You always complain that no one will listen to you. But I'm hurt that you think my ears are never open. I see you everyday, and I'm ready to hear you, to see what you have to say. But you won't speak, no matter how hard I try to coax you into voicing your unheard thoughts.
And you will say that you want me to come with you and tag along, it'll be fun, we'll all have fun. But when I get there, you ignore me and act as if I don't exist.
And you'll say you love me, that I'm your best friend. But of all of your friends who "can't compare to me," you treat me like dirt and hurt my feelings on a daily basis. What's worse is you single me out.
You want me to support you, but when I try, you don't accept it, thinking I'm taking pity on you and treating you like my charity case.
You say that you never ever lie to me, yet when I ask you what's wrong, you always say "nothing."
I do so much for you, and when I ask for something in return, I'm thought to be selfish and inconsiderate.
You wonder why I'm finally taking a stand and refusing to listen to your pitiful "Woe Me" tales.
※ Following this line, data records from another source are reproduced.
-- ==== Sys2Proof/Tests/Slice0.lean ====
section
/-! SUPPORT. Tests: words written out from R64, single steps whose results are the vectors of 95_test_vectors.md (named in
each comment), and witnesses of the hypotheses of the statements in Certificates/Slice0/Obligations.lean. -/

namespace Sys2Proof.Tests

open Sys2Proof Sys2Proof.Machine Sys2Proof.Claims

/-! ### Helpers -/

/-- The machine after reset with a word at `a` and `PC` there, running, with the given inputs. -/
def readyAt (a : Word) (inp : StepInputs) (w : Nat) : State :=
  { State.reset with pc := a, inputs := [inp] }.withFetchWord 16 w

/-- The vectors' conventions: the word at `0x200`, no key, random number 0, no tick. -/
def ready (w : Nat) : State := readyAt 0x200 ⟨0, 0, false⟩ w

/-- The same with keys held. -/
def readyKeys (k : BitVec 16) (w : Nat) : State := readyAt 0x200 ⟨k, 0, false⟩ w

/-- The same with a tick. -/
def readyTick (w : Nat) : State := readyAt 0x200 ⟨0, 0, true⟩ w

/-- With registers set. -/
def regs (l : List (Nibble × Byte)) (s : State) : State := l.foldl (fun t p => t.setReg p.1 p.2) s

/-- With memory cells set. -/
def cells (l : List (Nat × Byte)) (s : State) : State :=
  { s with mem := l.foldl (fun m p => Memory.write m p.1 p.2) s.mem }

/-- With framebuffer cells lit. -/
def lit (l : List (Fin 32 × Fin 64)) (s : State) : State := l.foldl (fun t p => t.flipPixel p.1 p.2) s

/-- The framebuffer cells that are lit, by index. -/
def litCells (s : State) : List Nat :=
  (List.range 32).flatMap fun r => ((List.range 64).filter fun c => s.pixel (Fin.ofNat 32 r) (Fin.ofNat 64 c)).map fun c => r * 64 + c

/-- One step ends in a next state that satisfies `p`. -/
def after (s : State) (p : State → Bool) : Bool :=
  match step s with
  | .next t => p t
  | _ => false

theorem next_of_after {s : State} {p : State → Bool} (h : after s p = true) : ∃ t, step s = .next t ∧ p t = true := by
  unfold after at h
  split at h
  case h_1 t ht => exact ⟨t, ht, h⟩
  all_goals cases h

/-! ### WellFormed: the one check, and what it refuses -/

theorem test_programFits_accepts_largest : programFits (List.replicate 0xE00 0) = true := by
  rw [programFits, List.length_replicate]; decide

theorem test_programFits_refuses_one_more : programFits (List.replicate 0xE01 0) = false := by
  rw [programFits, List.length_replicate]; decide

/-! ### Decoding, by words written out from R64 -/

theorem test_decode_display_control :
    decode [0x00, 0xE0] = .ok (.cls, []) ∧ decode [0x00, 0xEE] = .ok (.ret, []) ∧ decode [0x12, 0x34] = .ok (.jp 0x234, []) ∧
    decode [0x22, 0x0A] = .ok (.call 0x20A, []) ∧ decode [0xBF, 0xFF] = .ok (.jpV0 0xFFF, []) := by decide

theorem test_decode_skips :
    decode [0x3A, 0x07] = .ok (.seB 0xA 0x07, []) ∧ decode [0x4A, 0x07] = .ok (.sneB 0xA 0x07, []) ∧
    decode [0x52, 0x30] = .ok (.seR 2 3, []) ∧ decode [0x92, 0x30] = .ok (.sneR 2 3, []) ∧
    decode [0xE5, 0x9E] = .ok (.skp 5, []) ∧ decode [0xE5, 0xA1] = .ok (.sknp 5, []) := by decide

theorem test_decode_arithmetic :
    decode [0x60, 0xFE] = .ok (.ldB 0 0xFE, []) ∧ decode [0x71, 0xFF] = .ok (.addB 1 0xFF, []) ∧
    decode [0x82, 0x30] = .ok (.ldR 2 3, []) ∧ decode [0x80, 0x11] = .ok (.orR 0 1, []) ∧
    decode [0x80, 0x12] = .ok (.andR 0 1, []) ∧ decode [0x80, 0x13] = .ok (.xorR 0 1, []) := by decide

theorem test_decode_flag_writers :
    decode [0x80, 0xF4] = .ok (.addR 0 0xF, []) ∧ decode [0x8F, 0x15] = .ok (.sub 0xF 1, []) ∧
    decode [0x84, 0x16] = .ok (.shr 4 1, []) ∧ decode [0x80, 0x17] = .ok (.subn 0 1, []) ∧
    decode [0x84, 0xFE] = .ok (.shl 4 0xF, []) := by decide

theorem test_decode_index_random_draw :
    decode [0xA3, 0x00] = .ok (.ldI 0x300, []) ∧ decode [0xF0, 0x29] = .ok (.ldF 0, []) ∧
    decode [0xF2, 0x1E] = .ok (.addI 2, []) ∧ decode [0xC3, 0x0F] = .ok (.rnd 3 0x0F, []) ∧
    decode [0xD1, 0x25] = .ok (.drw 1 2 5, []) := by decide

theorem test_decode_timers_bulk :
    decode [0xF3, 0x07] = .ok (.ldGdt 3, []) ∧ decode [0xF5, 0x0A] = .ok (.ldK 5, []) ∧
    decode [0xFA, 0x15] = .ok (.ldSdt 0xA, []) ∧ decode [0xF1, 0x18] = .ok (.ldSt 1, []) ∧
    decode [0xF0, 0x33] = .ok (.ldBcd 0, []) ∧ decode [0xF2, 0x55] = .ok (.ldStm 2, []) ∧
    decode [0xF2, 0x65] = .ok (.ldLdm 2, []) := by decide

/-- Vectors F4, F5, F6, and a list that ends too early. -/
theorem test_decode_rejects :
    decode [0x50, 0x11] = .error .skipEqualTail ∧ decode [0xE0, 0x00] = .error .keyTail ∧
    decode [0xF0, 0x00] = .error .miscTail ∧ decode [0xF0, 0xFF] = .error .miscTail ∧
    decode [0x90, 0x01] = .error .skipNotEqualTail ∧ decode [0x80, 0x0F] = .error .arithmeticTail ∧
    decode [0x00, 0xE1] = .error .machineRoutine ∧ decode [0x0E, 0xE0] = .error .machineRoutine ∧
    decode [0x12] = .error .truncated := by decide

theorem test_decodeTableWord : decodeTableWord 16 0xD125 = some (.drw 1 2 5) ∧ decodeTableWord 16 0x8008 = none := by decide

/-- F1: the byte at the lower address is the high one. -/
theorem test_encodeBytes_big_endian : encodeBytes (.jp 0x234) = [0x12, 0x34] := by decide

/-! ### Fetch and unrecognised words -/

/-- F3: `UCNT` saturates. -/
theorem test_unrecognised_saturates :
    after { ready 0x8008 with ucnt := 0xFFFF, err := 1 } (fun t => t.ucnt == 0xFFFF && t.err == 1 && t.pc == 0x202) = true := by
  decide

/-- F7: the second byte comes from cell `0x000`, and `ADDR` is recorded. -/
theorem test_fetch_past_the_top :
    after { cells [(0xFFF, 0x6A)] (ready 0) with pc := 0xFFF }
      (fun t => t.ir == 0x6AF0 && t.err == 0b01000 && t.reg 0xA == 0xF0 && t.pc == 0x1001) = true := by decide

/-- F9: `PC` wraps from `0xFFFF`. -/
theorem test_fetch_wraps :
    after { cells [(0xFFF, 0x12)] (ready 0) with pc := 0xFFFF } (fun t => t.ir == 0x12F0 && t.err == 0b01000 && t.pc == 0x2F0) = true := by
  decide

/-- K22: the timer phase runs after an unrecognised word too. -/
theorem test_unrecognised_ticks :
    after { readyTick 0 with dt := 9 } (fun t => t.dt == 8 && t.err == 1 && t.ucnt == 1 && !t.tickP) = true := by decide

/-! ### Display and control flow -/

/-- L1.2. -/
theorem test_cls :
    after (lit [(0, 0), (1, 13), (31, 63)] (regs [(0xF, 1)] (ready 0x00E0)))
      (fun t => litCells t == [] && t.reg 0xF == 1 && t.pc == 0x202 && !t.fbChanged) = true := by decide +kernel

/-- C3. -/
theorem test_jp_self : after (readyAt 0x20C ⟨0, 0, false⟩ 0x120C) (fun t => t.pc == 0x20C) = true := by decide

/-- C6. -/
theorem test_call_16th :
    after { ready 0x2300 with sp := 15 } (fun t => t.stack[15] == 0x202 && t.sp == 16 && t.pc == 0x300 && t.err == 0) = true := by
  decide

/-- C7. -/
theorem test_call_17th :
    after { ready 0x2300 with sp := 16 } (fun t => t.stack == State.reset.stack && t.sp == 16 && t.pc == 0x202 && t.err == 0b00010) = true := by
  decide

/-- C8. -/
theorem test_ret :
    after { ready 0x00EE with sp := 1, stack := State.reset.stack.set 0 0x206 }
      (fun t => t.sp == 0 && t.pc == 0x206 && t.stack[0] == 0x206) = true := by decide

/-- C9. -/
theorem test_ret_empty : after (ready 0x00EE) (fun t => t.sp == 0 && t.pc == 0x202 && t.err == 0b00100) = true := by decide

/-- C11. -/
theorem test_jpV0_not_masked : after (regs [(0, 0xFF)] (ready 0xBFFF)) (fun t => t.pc == 0x10FE && t.err == 0) = true := by decide

/-- C12. -/
theorem test_jpV0_uses_V0 : after (regs [(3, 0x09)] (ready 0xB300)) (fun t => t.pc == 0x300) = true := by decide

/-! ### Skips (L1.7, S1) -/

theorem test_seB_flag_register : after (regs [(0xF, 1)] (ready 0x3F01)) (fun t => t.pc == 0x204) = true := by decide
theorem test_seB_differs : after (regs [(0xA, 8)] (ready 0x3A07)) (fun t => t.pc == 0x202) = true := by decide
theorem test_sneB_equal : after (regs [(0xA, 7)] (ready 0x4A07)) (fun t => t.pc == 0x202) = true := by decide
theorem test_sneB_differs : after (regs [(0xA, 8)] (ready 0x4A07)) (fun t => t.pc == 0x204) = true := by decide
theorem test_seR_equal : after (regs [(2, 0x55), (3, 0x55)] (ready 0x5230)) (fun t => t.pc == 0x204) = true := by decide
theorem test_seR_differs : after (regs [(2, 0x55), (3, 0x54)] (ready 0x5230)) (fun t => t.pc == 0x202) = true := by decide
theorem test_sneR_equal : after (regs [(2, 0x55), (3, 0x55)] (ready 0x9230)) (fun t => t.pc == 0x202) = true := by decide
theorem test_sneR_differs : after (regs [(2, 0x55), (3, 0x54)] (ready 0x9230)) (fun t => t.pc == 0x204) = true := by decide

/-! ### Load and arithmetic (A2 to A38) -/

/-- A2. -/
theorem test_ldB : after (regs [(0xF, 0x55)] (ready 0x6F07)) (fun t => t.reg 0xF == 0x07) = true := by decide
/-- A4. -/
theorem test_addB_wraps : after (regs [(0, 0xFF), (0xF, 0x55)] (ready 0x7001)) (fun t => t.reg 0 == 0 && t.reg 0xF == 0x55) = true := by decide
/-- A5. -/
theorem test_ldR : after (regs [(3, 0x7C)] (ready 0x8230)) (fun t => t.reg 2 == 0x7C && t.reg 3 == 0x7C) = true := by decide
/-- A6. -/
theorem test_or : after (regs [(0, 0xF0), (1, 0x0F), (0xF, 0x55)] (ready 0x8011)) (fun t => t.reg 0 == 0xFF && t.reg 0xF == 0x55) = true := by decide
/-- A7. -/
theorem test_and : after (regs [(0, 0xF0), (1, 0x3C)] (ready 0x8012)) (fun t => t.reg 0 == 0x30) = true := by decide
/-- A8. -/
theorem test_xor : after (regs [(0, 0xF0), (1, 0x3C)] (ready 0x8013)) (fun t => t.reg 0 == 0xCC) = true := by decide
/-- A14. -/
theorem test_addR_flag_operand : after (regs [(0, 0xF0), (0xF, 0x20)] (ready 0x80F4)) (fun t => t.reg 0 == 0xF1 && t.reg 0xF == 1) = true := by decide
/-- A15. -/
theorem test_addR_flag_destination : after (regs [(0xF, 0xFF), (1, 2)] (ready 0x8F14)) (fun t => t.reg 0xF == 3) = true := by decide
/-- A18. -/
theorem test_sub_borrow : after (regs [(0, 5), (1, 10)] (ready 0x8015)) (fun t => t.reg 0 == 0xFB && t.reg 0xF == 0) = true := by decide
/-- A22. -/
theorem test_sub_flag_operand : after (regs [(0, 0x30), (0xF, 0x20)] (ready 0x80F5)) (fun t => t.reg 0 == 0x2F && t.reg 0xF == 1) = true := by decide
/-- A32. -/
theorem test_shr_ignores_y :
    after (regs [(4, 0xFE), (1, 1)] (ready 0x8416)) (fun t => t.reg 4 == 0x7F && t.reg 0xF == 0 && t.reg 1 == 1) = true := by decide
/-- A34. -/
theorem test_shr_flag_register : after (regs [(0xF, 0xFF)] (ready 0x8F06)) (fun t => t.reg 0xF == 0) = true := by decide
/-- A27. -/
theorem test_subn_borrow : after (regs [(0, 10), (1, 5)] (ready 0x8017)) (fun t => t.reg 0 == 0xFB && t.reg 0xF == 0) = true := by decide
/-- A30. -/
theorem test_subn_flag_operand : after (regs [(0, 0x10), (0xF, 0x20)] (ready 0x80F7)) (fun t => t.reg 0 == 0xF1 && t.reg 0xF == 1) = true := by decide
/-- A37. -/
theorem test_shl_ignores_y : after (regs [(4, 0x80)] (ready 0x84FE)) (fun t => t.reg 4 == 0 && t.reg 0xF == 1) = true := by decide
/-- A38. -/
theorem test_shl_flag_register : after (regs [(0xF, 0xFF)] (ready 0x8F0E)) (fun t => t.reg 0xF == 2) = true := by decide

/-! ### Index register and random (X2 to X17) -/

/-- X2. -/
theorem test_ldI : after { ready 0xAFFF with i := 0x1234 } (fun t => t.i == 0x0FFF) = true := by decide
/-- X6. -/
theorem test_ldF_whole_byte : after (regs [(0, 0xFF)] (ready 0xF029)) (fun t => t.i == 0x04FB) = true := by decide
/-- X8. -/
theorem test_addI_leaves_range : after (regs [(2, 1)] { ready 0xF21E with i := 0x0FFF }) (fun t => t.i == 0x1000 && t.reg 0xF == 1) = true := by decide
/-- X12. -/
theorem test_addI_flag_register : after (regs [(0xF, 0x20)] { ready 0xFF1E with i := 0x0FF0 }) (fun t => t.i == 0x0FF1 && t.reg 0xF == 1) = true := by decide
/-- X13. -/
theorem test_rnd : after (readyAt 0x200 ⟨0, 1000, false⟩ 0xC30F) (fun t => t.reg 3 == 0x0C) = true := by decide
/-- X15. -/
theorem test_rnd_never_zero : after (readyAt 0x200 ⟨0, 255, false⟩ 0xC3FF) (fun t => t.reg 3 == 1) = true := by decide

/-! ### Draw -/

/-- D4. -/
theorem test_drw_wraps :
    after (cells [(0x300, 0x81)] (regs [(0, 0xFF), (1, 0xFF)] { ready 0xD011 with i := 0x300 }))
      (fun t => litCells t == [1990, 2047] && t.reg 0xF == 0 && t.fbChanged) = true := by decide +kernel

/-- D6. -/
theorem test_drw_collision :
    after (cells [(0x300, 0xF0)] (lit [(0, 2), (0, 5)] { ready 0xD011 with i := 0x300 }))
      (fun t => litCells t == [0, 1, 3, 5] && t.reg 0xF == 1) = true := by decide +kernel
You wonder why when I ask you to come with me, it feels like I'm ignoring you.
You wonder why I'm stepping on your feelings.
You wonder why I ask you to support and help me, then refuse to let you do anything for me.
You wonder why when you ask me what's wrong I lie and say "Nothing."
You wonder why I'm finally beginning to do things for myself first.
I've had enough of feeling like year-old chewed gum. I'm calling "Liar Liar Pants on Fire" and pointing my fingers straight at you.